Trump Sued by 18 States Over Emergency Declaration
by Adam Klasfeld, Court House News, February 19, 2019
(CN) – A coalition of 16 states hit the Trump administration with a federal complaint on Presidents Day to stop what they called an executive order that steers billions of dollars to build a wall on the U.S.-Mexico border.
“Contrary to the will of Congress, the president has used the pretext of a manufactured ‘crisis’ of unlawful immigration to declare a national emergency and redirect federal dollars appropriated for drug interdiction, military construction, and law enforcement initiatives toward building a wall on the United States-Mexico border,” the 57-page complaint states.
California is the lead plaintiff in the case, which was filed Monday in San Francisco, and California Attorney General Xavier Becerra issued a statement that throws President Donald Trump’s own words back at him.
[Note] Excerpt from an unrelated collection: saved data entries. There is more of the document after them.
-- ==== Sys2Proof/Machine/ParamTable.lean ====
section
/-! DEFINITION. The parameter tables of the specification (R4 to R10, R49 and every chapter's own table): one
`Row` for each key pattern, one `Fld` for each field of it, as the tables print them.  A field's `mn` and `mx` are the
values that its Meaning column admits. -/
namespace Sys2Proof.Machine

/-- The access codes of R6. -/
inductive Access where
  | rw | ro | w1 | rc
deriving DecidableEq, Repr

/-- The Takes-effect codes of R8. -/
inductive Effect where
  | imm | beat | sample | arm | frame | lock | boot
deriving DecidableEq, Repr

/-- One field of a parameter: its bits, its access code, its reset value, whether it is reserved (R2), and the least and
greatest value its table admits. -/
structure Fld where
  hi : Nat
  lo : Nat
  acc : Access
  reset : Nat
  rsvd : Bool
  mn : Nat
  mx : Nat
deriving DecidableEq, Repr

/-- One row of a parameter table: the instances and items it covers, its Takes-effect code and its fields. -/
structure Row where
  ilo : Nat
  ihi : Nat
  item : Nat
  n : Nat
  eff : Effect
  flds : List Fld
deriving DecidableEq, Repr

/-- A row of instances `ilo` to `ihi` and items `item` to `item + n - 1`. -/
def row (ilo ihi item n : Nat) (eff : Effect) (flds : List Fld) : Row := ⟨ilo, ihi, item, n, eff, flds⟩
/-- An RW field. -/
def rw (hi lo reset : Nat) : Fld := ⟨hi, lo, .rw, reset, false, 0, 2 ^ (hi + 1 - lo) - 1⟩
/-- An RW field whose table admits the values `mn` to `mx` only. -/
def rwr (hi lo reset mn mx : Nat) : Fld := ⟨hi, lo, .rw, reset, false, mn, mx⟩
/-- An RO field. -/
def ro (hi lo reset : Nat) : Fld := ⟨hi, lo, .ro, reset, false, 0, 2 ^ (hi + 1 - lo) - 1⟩
/-- An RC field. -/
def rc (hi lo reset : Nat) : Fld := ⟨hi, lo, .rc, reset, false, 0, 2 ^ (hi + 1 - lo) - 1⟩
/-- A W1 field. -/
def w1 (hi lo reset : Nat) : Fld := ⟨hi, lo, .w1, reset, false, 0, 2 ^ (hi + 1 - lo) - 1⟩
/-- A reserved field (R2). -/
def rsv (hi lo : Nat) (acc : Access) : Fld := ⟨hi, lo, acc, 0, true, 0, 0⟩

/-- The parameters of block SYS (code 0x01). -/
def rowsSYS : List Row :=
  [row 0 0 0x0001 1 .imm [ro 2 0 0x2, ro 3 3 0x0, rsv 31 4 .ro],
   row 0 0 0x0010 1 .imm [ro 31 0 0x0],
   row 0 0 0x0011 1 .imm [ro 11 0 0x0, rsv 31 12 .ro],
   row 0 0 0x0012 1 .imm [ro 7 0 0x0, rsv 31 8 .ro],
   row 0 0 0x0013 1 .imm [ro 63 0 0x0],
   row 0 0 0x0020 1 .boot [rw 15 0 0x12b8, rsv 31 16 .rw],
   row 0 0 0x0021 1 .boot [rw 15 0 0x12b9, rsv 31 16 .rw],
   row 0 0 0x0022 1 .imm [rwr 11 0 0x3c 1 3600, rsv 31 12 .rw],
   row 0 0 0x0023 1 .imm [ro 4 0 0x0, rsv 31 5 .ro],
   row 0 0 0x0024 1 .imm [rc 31 0 0x0],
   row 0 0 0x0025 1 .imm [rc 31 0 0x0],
   row 0 0 0x0026 1 .imm [rc 31 0 0x0],
   row 0 0 0x0030 1 .imm [ro 2 0 0x0, rsv 31 3 .ro],
   row 0 0 0x0031 1 .imm [ro 5 0 0x0, rsv 31 6 .ro],
   row 0 0 0x0032 1 .boot [rw 0 0 0x1, rwr 8 1 0x80 1 128, rsv 31 9 .rw],
   row 0 0 0x0033 1 .imm [ro 7 0 0x0, rsv 31 8 .ro]]  ++
  [row 0 0 0x0034 1 .imm [ro 31 0 0x40002],
   row 0 0 0x0035 1 .imm [ro 0 0 0x0, rsv 31 1 .ro],
   row 0 0 0x0036 1 .imm [rc 31 0 0x0]]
“President Trump treats the rule of law with utter contempt,” Bacerra said. “He knows there is no border crisis, he knows his emergency declaration is unwarranted, and he admits that he will likely lose this case in court.”
Like other legal challenges to the national-emergency declaration, the new lawsuit says Trump undermined the immediate necessity for a border wall in his own announcement Friday from the Rose Garden at the White House.
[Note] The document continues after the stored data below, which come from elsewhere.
-- ==== Sys2Proof/Machine/StrBase.lean ====
section
/-! DEFINITION. What reaches a stream: the room it has, and the items of its source (R342, R344, R346, R347); what a
decompressor's consumer takes (R361). -/
namespace Sys2Proof.Machine

def bNET : Nat := 0x0C
def bSTR : Nat := 0x0D
def bCDC : Nat := 0x0E

def Block.str (b : Block) (s : Nat) : Str := tget {} b.strs s
def Block.setStr (b : Block) (s : Nat) (x : Str) : Block := { b with strs := tset b.strs s x }
def Block.strKind (b : Block) (s : Nat) : Nat := b.f K.STR_CFG s 2 0
def Block.strSrc (b : Block) (s : Nat) : Nat := b.f K.STR_CFG s 9 3
def Block.strVita (b : Block) (s : Nat) : Bool := b.f K.STR_CFG s 10 10 == 1
def Block.strRoce (b : Block) (s : Nat) : Bool := b.f K.STR_CFG s 11 11 == 1
def Block.strIface (b : Block) (s : Nat) : Nat := b.f K.STR_CFG s 15 12
def Block.strV6 (b : Block) (s : Nat) : Bool := b.f K.STR_CFG s 16 16 == 1
def Block.strCoded (b : Block) (s : Nat) : Bool := b.f K.STR_CFG s 17 17 == 1
def Block.strEnc (b : Block) (s : Nat) : Bool := b.f K.STR_CFG s 24 24 == 1

/-- The most stream data a packet carries (R338, R347): PKT_MAX, less the tag. -/
def Block.strMax (b : Block) (s : Nat) : Nat :=
  (if b.f K.NET_CFG (b.strIface s) 0 0 = 1 then 4032 else 1344) - (if b.strEnc s then 16 else 0)

/-- The most data a packet of an item holds: whole parts. -/
def Block.itemMax (b : Block) (s : Nat) (it : StrItem) : Nat := max 1 (b.strMax s / max 1 it.part) * max 1 it.part

/-- The bytes an item takes in the stream's packet buffer: its packets with their headers and tags. -/
def Block.itemRoom (b : Block) (s : Nat) (it : StrItem) : Nat :=
  let n := it.data.length - it.off
  n + max 1 (ceilDiv n (b.itemMax s it)) * (if b.strEnc s then 80 else 64)

/-- The bytes that a stream's pages hold. -/
def Block.strHeld (b : Block) (s : Nat) : Nat :=
  let x := b.str s
  (x.items.map (b.itemRoom s)).foldl (· + ·) 0 + (x.unacked.map (fun p => p.bytes.length)).foldl (· + ·) 0

/-- Whether `n` more bytes fit the pages of R347. -/
def Block.strRoom (b : Block) (s n : Nat) : Bool := decide (b.strHeld s + n ≤ b.f K.STR_BUF s 5 0 * 65536)

/-- An item of a real-time source reaches a stream: one that finds no room is discarded whole and counted (R346). -/
def Block.strOffer (b : Block) (s : Nat) (it : StrItem) : Block × Bool :=
  let x := b.str s
  if b.strRoom s (b.itemRoom s it) then (b.setStr s { x with items := x.items ++ [it] }, true)
  else ((b.inc K.STR_DROPPED s 1).setStr s { x with loss := true, lost := x.lost + 1 }, false)

/-- Whether stream `s` takes an item of a source that belongs to a beat (R344). -/
def Block.strTakes (b : Block) (s kind beat : Nat) : Bool :=
  let x := b.str s
  b.strKind s == kind && !b.isOff bSTR s && decide (x.startBeat ≤ beat) &&
    (match x.stopAt with | some e => decide (beat < e) | none => true)

/-- An item reaches every stream of its source. -/
def Block.strOfferAll (b : Block) (kind src beat : Nat) (it : StrItem) : Block :=
  (which 64 (fun s => b.strTakes s kind beat && b.strSrc s == src)).foldl (fun b s => (b.strOffer s it).1) b

/-- An occurrence that LIMIT does not withhold reaches the EVENTS streams whose EVT_SEV it meets. -/
def Block.strEvent (b : Block) (severity : Nat) (bytes : List Byte) : Block :=
  (which 64 (fun s => b.strTakes s 5 b.beat && decide (b.f K.STR_CFG s 30 28 ≤ severity))).foldl
    (fun b s => (b.strOffer s { kind := 7, index := b.beat, hdr := beBytes 4 1 ++ zeros 28, data := bytes, part := 44 }).1) b

def Block.dec (b : Block) (d : Nat) : Dec := tget {} b.decs d
def Block.setDec (b : Block) (d : Nat) (x : Dec) : Block := { b with decs := tset b.decs d x }

/-- The next sample that a decompressor has decoded: a value, or none within a missing run; nothing when it has none. -/
def Block.decTake (b : Block) (d : Nat) : Block × Option (Option (Int × Int)) :=
  let x := b.dec d
  match x.out with
  | [] => (b, none)
  | r :: t =>
    let v := match r.vals with | some l => l.head? | none => none
    let rest := if r.n ≤ 1 then t else { r with first := r.first + 1, n := r.n - 1, vals := r.vals.map (·.drop 1) } :: t
    (b.setDec d { x with out := rest }, some v)

/-- How many samples wait for a decompressor's consumer. -/
def Block.decWaiting (b : Block) (d : Nat) : Nat := ((b.dec d).out.map (·.n)).foldl (· + ·) 0

end Sys2Proof.Machine
end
“I could do the wall over a longer period of time,” Trump had said Friday, as quoted in the complaint. “I didn’t need to do this. But I’d rather do it much faster.”
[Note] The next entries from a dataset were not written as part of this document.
/-! ## Changes at a boundary (R111, R113 to R119, R123 to R126) -/

/-- The stretch without data, then every clearing stage's own marks (R126). -/
def Block.restartRun (b : Block) (i : Nat) (beat : Nat) (lat2 : Nat) (cause : Nat) : Block :=
  let m := 2 * b.lnM i beat
  let last := m - (if b.lnCplx i then 2 else 1)
  let b := b.addRun i (b.lnReach i 1 (m - lat2 - 128) last) cause
  [7, 8, 9, 10].foldl (fun b s => b.markOwn i (m - lat2) s s (b.ownMarks i s) cause) b

/-- The first converter sample released at or after the present boundary, and how many precede the first of the boundary's own beat
(R505), for a release latency of `lat2` half positions. -/
def Block.lnReleasedFrom (b : Block) (i lat2 : Nat) : Int × Nat :=
  if b.lnCplx i then (b.lnM i b.beat - (lat2 / 2 : Nat), lat2 / 2) else (2 * b.lnM i b.beat - lat2, lat2)

/-- An input link change at the present boundary (R126); `old` is the SOURCE value before, and `cause` the bits of the changes that
coincide with it. -/
def Block.linkChange (b : Block) (i old cause : Nat) : Block :=
  let lat2 := (b.lane i).lat2
  let m := b.lnM i b.beat
  let b := b.lnTakeSource i
  let (c, n) := b.lnReleasedFrom i lat2
  let b := (b.lnFlush i c n).restartRun i b.beat lat2 (cause ||| 0x20)
  let b := b.lnDerived i
  b.raise (8 * i + 4) (beBytes 2 old ++ beBytes 2 (b.lnSource i) ++ beBytes 8 (uns 64 m))

/-- The factors that fix a lane's positions: D_cic, the moving average's decimation, D_fir and RATIO. -/
def Block.lnFactors (b : Block) (i : Nat) : List Nat := [b.lnCic i, b.lnMaDec i, b.lnFirDec i, b.lnRatio i]

/-- How many outputs have passed from anchor `a` on, of a lane whose factors were `fs`, when the next input of its last decimating stage is
the first at or after `h` half positions (R110, R122). -/
def outputsBefore (fs : List Nat) (a : Anchor) (h : Int) : Nat :=
  let ratio := fs.getD 3 0
  let u := iceilDiv (h - 2 * a.input) (2 * (fs.getD 0 1 * fs.getD 1 1 * fs.getD 2 1))
  (if ratio = 0 then u else iceilDiv ((u - 16) * (2 ^ 32 : Nat)) (2 ^ 32 + ratio)).toNat

/-- The lane takes a new anchor; the one before it goes on to number the outputs before (R111). -/
def Block.setAnchor (b : Block) (i idx input : Nat) : Block :=
  let x := b.lane i
  let past := if b.lnAnchorIdx i < idx then (b.lnAnchorIdx i, b.lnAnchorIn i, b.lnStep i) :: x.past else x.past
  ((b.setLane i { x with past := past }).pv K.LANE_ANCHOR_INDEX i idx).pv K.LANE_ANCHOR_INPUT i input

/-- The lane is re-anchored by a change of stage `s` (R111): the next output after those of the old factors has the first position of the
new ones at or after p_B. -/
def Block.reanchor (b : Block) (i s : Nat) : Block :=
  let g := gridAt (b.lnChain i) (b.lnCplx i) s
  let pb := iceilDiv (b.lnRB i b.beat - 2 * stageOffset s) g * g
  let d := b.lnDpre i
  let done := outputsBefore (b.lane i).factors (b.lnAnchors i).1 pb
  let b := b.setAnchor i (b.lnAnchorIdx i + done) (iceilDiv pb (2 * d) * d).toNat
  b.setLane i { b.lane i with rateSeq := ((b.lane i).rateSeq + 1) % 65536, factors := b.lnFactors i }

/-- The first stage whose factor differs from the one in force (R111, R124). -/
def Block.lnMoved (b : Block) (i : Nat) : Option Nat :=
  ([7, 8, 9, 10].zip ((b.lane i).factors.zip (b.lnFactors i))).findSome? (fun (s, x, y) => if x = y then none else some s)

/-- What the changes performed at this boundary do to a lane that runs, all together (R111, R116, R124 to R126): a changed factor re-anchors
it and clears the later stages, correction updates and cleared stages make their marks, and an input link change clears everything. -/
def Block.lnApply (b : Block) (i : Nat) : Block :=
  let x := b.lane i
  let chg := [(7, x.chg7), (8, x.chg8), (9, x.chg9), (10, x.chg10)]
  let b := b.setLane i { x with chgCorr := 0, chgMix := false, chg7 := false, chg8 := false, chg9 := false, chg10 := false,
                                oldSource := none, gen := if x.chgMix then x.gen + 1 else x.gen }
  if !x.running then b
  else
    let rb := b.lnRB i b.beat
    let moved := b.lnMoved i
    let b := match moved with | some s => b.reanchor i s | none => b
    let b := b.lnDerived i
    match x.oldSource with
    | some old =>
      b.linkChange i old ((chg.filter (·.2)).foldl (fun a c => a ||| causeBit c.1) (if x.chgCorr = 0 then 0 else 1))
    | none =>
      let b := [1, 2, 4, 5].foldl (fun b s => if bit x.chgCorr s then b.markOwn i rb 5 s 16 1 else b) b
      chg.foldl (fun b (s, c) =>
        if c || moved.any (fun z => decide (z < s)) then
          (b.setLane i ((b.lane i).clearOnly s)).markOwn i rb s s (b.ownMarks i s) (causeBit (if c then s else moved.getD s))
        else b) b

/-- A write to a parameter of a lane has been performed: what it changes is noted until the boundary's writes are all in
force. -/
def Block.lnWrote (b : Block) (i item old new : Nat) : Block :=
  let x := b.lane i
  let d := old ^^^ new
  if item = 0x0008 then (if d = 0 ∨ !x.running then b else b.setLane i { x with oldSource := some old })
  else if item = 0x0011 then
    b.setLane i { x with chgCorr := x.chgCorr ||| ((bits d 1 0 + bits d 3 2 * 8) * 2) }
  else if item = 0x0012 ∨ item = 0x0013 then (if d = 0 then b else b.setLane i { x with chgMix := true })
  else if item = 0x0014 then (if bit new 0 then b.setLane i { x with chgMix := true, sync := true } else b)
  else if item = 0x0015 then (if d % 2 ^ 15 = 0 then b else b.setLane i { x with chg7 := true })
  else if item = 0x0016 then (if d = 0 then b else b.setLane i { x with chg8 := true })
  else if item = 0x0017 then (if d % 2 ^ 13 = 0 ∧ !bit d 17 then b else b.setLane i { x with chg9 := true })
  else if item = 0x001B then (if d = 0 then b else b.setLane i { x with chg10 := true })
  else if item = 0x001D then (if d = 0 then b else b.setLane i { x with rms := [] })
  else b

/-! ## Start and stop (R127) -/

/-- The members of a lane's lock group that number samples, other than the lane. -/
def Block.groupMembers (b : Block) (i : Nat) : List Nat :=
  if b.lnGroup i = 0 then []
  else which 32 (fun j => j != i && b.lnGroup j == b.lnGroup i && (b.lane j).running &&
    (b.life bLANE j == lStarting || b.life bLANE j == lOn))

/-- Whether a lane's source is released: its link's STATUS, or a replay source that is ON (R126, R225). -/
def Block.lnReleased (b : Block) (i : Nat) : Bool :=
  if b.lnReplay i then b.isOn 0x08 (0x20 + b.lnLink i) else b.released bJRX (b.lnLink i)

/-- The lane begins to number samples at epoch `e`; the present boundary is its start (R127). -/
def Block.lnBegin (b : Block) (i e : Nat) : Block :=
  let mate := (b.groupMembers i).head?
  let b := b.setLane i { running := true, sync := true }
  let b := b.lnTakeSource i
  let b := b.pv K.LANE_EPOCH_BEAT i e
  let b := match mate with
    | some j => ((b.pv K.LANE_ANCHOR_INDEX i (b.lnAnchorIdx j)).pv K.LANE_ANCHOR_INPUT i (b.lnAnchorIn j)).setLane i
        { b.lane i with rateSeq := (b.lane j).rateSeq, past := (b.lane j).past, factors := b.lnFactors i }
    | none => ((b.pv K.LANE_ANCHOR_INDEX i 0).pv K.LANE_ANCHOR_INPUT i 0).setLane i { b.lane i with factors := b.lnFactors i }
  let b := b.lnDerived i
  let b := b.pf K.LANE_FIR_STATE i 3 0 0
  let n0 := b.lnFirst i b.beat
  let b := b.setLane i { b.lane i with startIdx := n0, next := n0 }
  let (c, n) := b.lnReleasedFrom i (b.lane i).lat2
  let b := b.lnFlush i c n
  let b := b.restartRun i b.beat (b.lane i).lat2 0x40
  let x := b.lane i
  b.setLane i { x with startEnd := x.runs.foldl (fun a r => max a (r.start + r.count)) x.startIdx }

/-- The epoch of a lane's lock group: the EPOCH that fixes it, else the members' in this engine, else the group's, else this beat
(R127, R130, R460). -/
def Block.groupEpoch (b : Block) (i : Nat) : Option Nat :=
  let fixed := if b.lnGroup i = 0 then 0 else b.val (ki K.PLT_EPOCH (0x40 + b.lnGroup i))
  if fixed ≠ 0 then some fixed
  else match (b.groupMembers i).head? with
  | some j => some (b.lnEpoch j)
  | none => if b.lnGroup i = 0 then none else tget none b.groupEpochs (b.lnGroup i)

/-- ENABLE = 1 performed at the present beat (R127). A lane of no group whose source is not released waits for it. -/
def Block.laneStart (b : Block) (i : Nat) : Block :=
  let b := b.setLife bLANE i lStarting
  if b.lnGroup i = 0 ∧ !b.lnReleased i then b.setLane i { waitRelease := true }
  else
    let e := (b.groupEpoch i).getD b.beat
    let b := if b.lnGroup i = 0 then b else { b with groupEpochs := tset b.groupEpochs (b.lnGroup i) (some e) }
    b.lnBegin i e

/-- The first beat boundary after its source's release is a waiting lane's epoch (R127 step 3). -/
def Block.laneReleaseStart (b : Block) (i : Nat) : Block :=
  if (b.lane i).waitRelease && b.lnReleased i then b.lnBegin i b.beat else b

/-- The group epoch ends when no member of the group is STARTING or ON (R130). -/
def Block.groupEnd (b : Block) (g : Nat) : Block :=
  if g = 0 ∨ (List.range 32).any (fun j => b.lnGroup j == g && (b.life bLANE j == lStarting || b.life bLANE j == lOn)) then b
  else { b with groupEpochs := tdel b.groupEpochs g }

/-- ENABLE = 0 performed at the present beat (R127): the samples in flight still complete. -/
def Block.laneStop (b : Block) (i : Nat) : Block :=
  let b := (b.setLife bLANE i lStopping).groupEnd (b.lnGroup i)
  if (b.lane i).waitRelease then b.setLane i {} else b

/-- Whether the start run has left the lane (R127 step 5). -/
def Lane.startDone (x : Lane) : Bool := x.running && decide (x.startEnd ≤ x.next)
Federal government data also deflates Trump’s claims of a border crisis.
“Customs and Border Protection data show that unlawful entries are near 45-year lows,” the complaint notes. “The State Department recognizes there is a lack of credible evidence that terrorists are using the southern border to enter the United States. Federal data confirm that immigrants are less likely to commit crimes than are native-born Americans. CBP data demonstrate that dangerous drugs are much more likely to be smuggled through, not between, official ports of entry — rendering a border wall ineffectual at preventing their entry into this country.”
Public opinion data released today also shows that more than 6 out of 10 Americans oppose Trump’s national emergency declaration.
Though 85 percent of his Republic base support the plan, Democrats and Independents overwhelmingly oppose, according to an NPR/PBS NewsHour/Marist poll.
New York is a co-plaintiff in the suit, and state Attorney General Letitia James slammed Trump’s executive orders as “illegal and immoral.”
“Diverting necessary funds from real emergencies, crime-fighting activities, and military construction projects usurps congressional power and will hurt Americans across the country,” James said in a statement. “We will not stand for this abuse of power and will fight using every tool at our disposal.”
The morning after the lawsuit was filed, Trump fired off a tweet attacking the states opposing him and the court in which the fight landed.
“As I predicted, 16 states, led mostly by Open Border Democrats and the Radical Left, have filed a lawsuit in, of course, the 9th Circuit,” Trump said, referring to the San Francisco-based federal appeals court. “California, the state that has wasted billions of dollars on their out of control Fast Train, with no hope of completion, seems in charge!”
Other than California and New York, the states in the coalition are Colorado, Connecticut, Delaware, Hawaii, Illinois, Maine, Maryland, Michigan, Minnesota, Nevada, New Jersey, New Mexico, Oregon and Virginia. Each of them has a Democratic attorney general.
“If the administration were to use the funding sources identified in the executive actions, plaintiff states collectively stand to lose millions in federal funding that their national guard units receive for domestic drug interdiction and counter-drug activities, and millions of dollars received on an annual basis for law enforcement programs from the Treasury Forfeiture Fund, harming the public safety of plaintiff states,” the complaint states.
California and New Mexico, the two border states in the lawsuit, warn that the wall will threaten endangered wildlife.
The lawsuit alleges violations of the separation of powers, the appropriations clause of the Constitution, and the National Environmental Policy Act. The states also filed a separate claim for “ultra vires,” a Latin phrase describing an action done “beyond the powers.”
They seek a judicial declaration blocking the national emergency as unconstitutional.